• **WHAT TO PRODUCE**
The lines you return must be all those in the data that hold the string "true".

_ _ _ _

-- ==== Sys2Proof/Laws/Exec.lean ====
section
/-! SUPPORT. The dispatch as equations: what `exec` does of each instruction and event is its meaning. -/

namespace Sys2Proof.Machine

open Sys2Proof
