theorem RunsInLines.joinRun {q : Nat × Byte} {rs : List (Nat × List Byte)} (h : RunsInLines rs) (hq : ∀ w ∈ rs, q.1 < w.1) :
    RunsInLines (joinRun q rs) := by
  obtain ⟨hline, hpair⟩ := h
  have halone : RunsInLines ((q.1, [q.2]) :: rs) := by
    refine ⟨List.forall_mem_cons.2 ⟨⟨by simp, ?_⟩, hline⟩, List.pairwise_cons.2 ⟨fun w hw => hq w hw, hpair⟩⟩
    simp only [List.length_singleton]
    omega
  match rs with
  | [] => exact halone
  | (a, bs) :: rest =>
    by_cases hjoin : (q.1 + 1 = a && a % 128 != 0) = true
    · obtain ⟨ha, hmod⟩ : q.1 + 1 = a ∧ a % 128 ≠ 0 := by simpa using hjoin
      obtain ⟨⟨-, hlen⟩, hrest⟩ := List.forall_mem_cons.1 hline
      obtain ⟨hbefore, hpair⟩ := List.pairwise_cons.1 hpair
      dsimp only at hlen hbefore
      rw [Machine.joinRun, if_pos hjoin]
      refine ⟨List.forall_mem_cons.2 ⟨⟨by simp, ?_⟩, hrest⟩, List.pairwise_cons.2 ⟨fun w hw => ?_, hpair⟩⟩
      · simp only [List.length_cons]
        omega
      · have := hbefore w hw
        simp only [List.length_cons]
        omega
    · rw [Machine.joinRun, if_neg hjoin]
      exact halone

/-- A run begins with one of its bytes. -/
theorem RunsInLines.runByte_start {rs : List (Nat × List Byte)} (h : RunsInLines rs) {w : Nat × List Byte} (hw : w ∈ rs) :
    ∃ b, RunByte rs w.1 b := by
  obtain ⟨hne, -⟩ := h.1 w hw
  obtain ⟨b, bs, hbs⟩ := List.exists_cons_of_ne_nil hne
  exact ⟨b, w, hw, Nat.le_refl _, by simp [hbs]⟩

/-- The runs of a table with rising keys. -/
theorem foldr_joinRun {t : Tab Byte} (ht : t.Rising) :
    RunsInLines (t.foldr joinRun []) ∧ ∀ p b, RunByte (t.foldr joinRun []) p b ↔ (p, b) ∈ t := by
  induction t with
  | nil => exact ⟨⟨by simp, List.Pairwise.nil⟩, by simp [RunByte]⟩
  | cons q rest ih =>
    obtain ⟨hhead, hrest⟩ := List.pairwise_cons.1 ht
    obtain ⟨hruns, hbytes⟩ := ih hrest
    refine ⟨hruns.joinRun fun w hw => ?_, fun p b => ?_⟩
    · obtain ⟨b, hb⟩ := hruns.runByte_start hw
      exact hhead _ ((hbytes w.1 b).1 hb)
    · rw [List.foldr_cons, runByte_joinRun, hbytes, List.mem_cons]

/-- The bytes of some stores by their addresses, in order. -/
def storeCells (ws : List (Nat × List Byte)) : List (Nat × Byte) := ws.flatMap fun w => w.2.zipIdx.map fun b => (w.1 + b.2, b.1)

theorem laneRuns_eq (ws : List (Nat × List Byte)) : laneRuns ws = (byteTab (storeCells ws)).foldr joinRun [] := by
  have htab : ws.foldl (fun (t : Tab Byte) w => w.2.zipIdx.foldl (fun (t : Tab Byte) b => t.set (w.1 + b.2) b.1) t) [] =
      byteTab (storeCells ws) := by
    simp only [byteTab, storeCells, List.foldl_flatMap, List.foldl_map]
  rw [laneRuns, htab]
  rfl
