-- ==== Sys2Proof/Machine/Ops.lean ====
section
/-! DEFINITION. The shared operations of every command: accepting it, the Register Access Layer's `read32` and `write32`
(rules R135 to R142), the pin check, the FSEL read-modify-write and the level write (rules R151, R155), the response, the
one operation that takes an error (rules R230 to R238), and reset, the only way back from a fault (rule R261). -/

namespace Sys2Proof.Machine

/-- What a step answers. -/
abbrev Result := Host.Outcome State Fault Refusal

/-- The command goes on with `k` if it has not ended. -/
def Run.bind {α β : Type} (r : Run α) (k : α → State → Run β) : Run β :=
  match r with
  | .done a s => k a s
  | .raised e s => .raised e s
  | .abandoned s => .abandoned s
  | .refused why => .refused why
  | .stuck f => .stuck f

/-- `respond(status, d0, d1)`: the command's one response; the engine is idle again (rules R90, R101). -/
def respond (st : Status) (d0 d1 : Word) (s : State) : State :=
  { s with responses := s.responses ++ [⟨st, d0, d1⟩], busy := none }

/-- `raise <Error>`: the whole effect of an error is its response, with `d0 = d1 = 0`, and for `HardwareFault` the
`FAULTED` bit; nothing is saved and control goes nowhere (rules R102, R231 to R233, R236). -/
def takeError (e : CmdError) (s : State) : State :=
  respond (statusOfError e) 0#32 0#32 { s with faulted := faultedAfter e s.faulted }

/-- Reset of the engine (rule R261): `ECUR`, `FAULTED` and `BIND` reset, a command in progress dropped without a response.
The bank and `Config` keep what they hold (rule R262). There is no other return from a fault (rule R238). -/
def resetEngine (s : State) : State :=
  { s with ecur := .start, faulted := false, busy := none, bind := [], configured := false }

/-- The condition under which the machine takes an input at all: `ConfigOK` (rule R13), no command in progress and
`FAULTED = 0` (rules R26, R90). -/
def ifReady (s : State) (go : Result) : Result :=
  if ¬ ConfigOK s.cfg then .refused .configNotOk
  else if s.busy.isSome then .fault .engineBusy
  else if s.faulted then .fault .engineFaulted
  else go

/-- How a command ends: with its response, with an error taken, or abandoned by reset without a response (rule R263). -/
def finish (r : Run (Word × Word)) : Result :=
  match r with
  | .done d s => .next (respond .ok d.1 d.2 s)
  | .raised e s => .next (takeError e s)
  | .abandoned s => .next (resetEngine s)
  | .refused why => .refused why
  | .stuck f => .fault f

/-- A command accepted: from here to its response it is in progress (rules R21, R90). -/
def accept (i : Instr) (s : State) : State := { s with busy := some ⟨i, none⟩ }

/-- One command, accepted and executed to its end (rules R23, R90). -/
def command (i : Instr) (s : State) (body : State → Run (Word × Word)) : Result :=
  ifReady s (finish (body (accept i s)))

/-- An illegal word (rule R98): accepted, and answered `INVALID_COMMAND` with no other effect. -/
def rejectWord (s : State) : Result := ifReady s (.next (takeError .invalidCommand s))

/-- `if pin >= NUM_PINS then raise OutOfRange` (rules R122, R150). -/
def checkPin (pin : Nat) (s : State) : Run Unit :=
  if s.cfg.numPins ≤ pin then .raised .outOfRange s else .done () s

/-- One act of another agent (rules R71, R73, R241). -/
def envAct (a : EnvAct) (s : State) : Run Unit :=
  match a with
  | .line p lvl => .done () (setLine p lvl s)
  | .busWrite off v => bankWrite off v s
  | .probe p => .done () (probePin p s)

/-- The acts of the other agents in the order in which they happen (rule R73). -/
def envActs : List EnvAct → State → Run Unit
  | [], s => .done () s
  | a :: rest, s => (envAct a s).bind fun _ s => envActs rest s

/-- The bus script from here on. -/
def withScript (script : List BusTurn) (s : State) : State := { s with script := script }

/-- The next turn of the bus script: first the acts of the other agents, then the answer to the engine's access. A script
that has run out lets the access complete, with no act before it (log 5). -/
def busTurn (s : State) : Run BusAnswer :=
  match s.script with
  | [] => .done .done s
  | t :: rest => (envActs t.before (withScript rest s)).bind fun _ s => .done t.answer s

/-- The access enters the bus trace (rule R18). -/
def logAccess (a : Access) (s : State) : State := { s with trace := s.trace ++ [a] }

/-- The check `read32` and `write32` make before the access (rules R137, R138). -/
abbrev OffsetBad (cfg : Config) (off : Nat) : Prop := off % 4 ≠ 0 ∨ cfg.regionLen < off + 4

/-- `read32(off)` (rule R137). -/
def memRead (off : Nat) (s : State) : Run Word :=
  if OffsetBad s.cfg off then .raised .hardwareFault s
  else (busTurn s).bind fun answer s =>
    match answer with
    | .done => (bankRead off s).bind fun v s => .done v (logAccess (.rd off v) s)
    | .fault _ => .raised .hardwareFault s
    | .reset => .abandoned s
    | .doneThenReset => (bankRead off s).bind fun v s => .abandoned (logAccess (.rd off v) s)

/-- `write32(off, v)` (rule R138); a write that faults may have taken effect or not (rule R139). -/
def memWrite (off : Nat) (v : Word) (s : State) : Run Unit :=
  if OffsetBad s.cfg off then .raised .hardwareFault s
  else (busTurn s).bind fun answer s =>
    match answer with
    | .done => (bankWrite off v s).bind fun _ s => .done () (logAccess (.wr off v) s)
    | .fault true => (bankWrite off v s).bind fun _ s => .raised .hardwareFault s
    | .fault false => .raised .hardwareFault s
    | .reset => .abandoned s
    | .doneThenReset => (bankWrite off v s).bind fun _ s => .abandoned (logAccess (.wr off v) s)

/-- The RMW temporary `T` of the command in progress, set and dropped (rule R27). -/
def setTemp (t : Option Word) (s : State) : State :=
  { s with busy := s.busy.map fun b => { b with t := t } }

/-- `fsel_rmw(pin, m)` (rule R151): one read, then always one write. -/
def fselRmw (pin : Nat) (m : Word) (s : State) : Run Unit :=
  (memRead (addressOf s.cfg .fsel pin).offset s).bind fun t s =>
    (memWrite (addressOf s.cfg .fsel pin).offset
      (replaceField t (addressOf s.cfg .fsel pin).bitOffset 3 m) (setTemp (some t) s)).bind fun _ s =>
      .done () (setTemp none s)

/-- `level_write(pin, lvl)` (rule R155): one write of a single 1 bit to SET or CLR. -/
def levelWrite (pin : Nat) (lvl : Level) (s : State) : Run Unit :=
  memWrite (addressOf s.cfg (levelFamily lvl) pin).offset
    (1#32 <<< (addressOf s.cfg (levelFamily lvl) pin).bitOffset) s

/-- One field read from a register of a family that can be read: `(MemRead(off, 4) >> bo) & mask` (rules R162, R165,
R177). -/
def readPinField (f : Family) (pin : Nat) (s : State) : Run Word :=
  (memRead (addressOf s.cfg f pin).offset s).bind fun v s =>
    .done (extractField v (addressOf s.cfg f pin).bitOffset (addressOf s.cfg f pin).bitWidth) s

end Sys2Proof.Machine
end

_ _ _ _

• **YOUR SOLUTION**
    by_cases hjoin : (q.1 + 1 = a && a % 128 != 0) = true
    | .fault true => (bankWrite off v s).bind fun _ s => .raised .hardwareFault s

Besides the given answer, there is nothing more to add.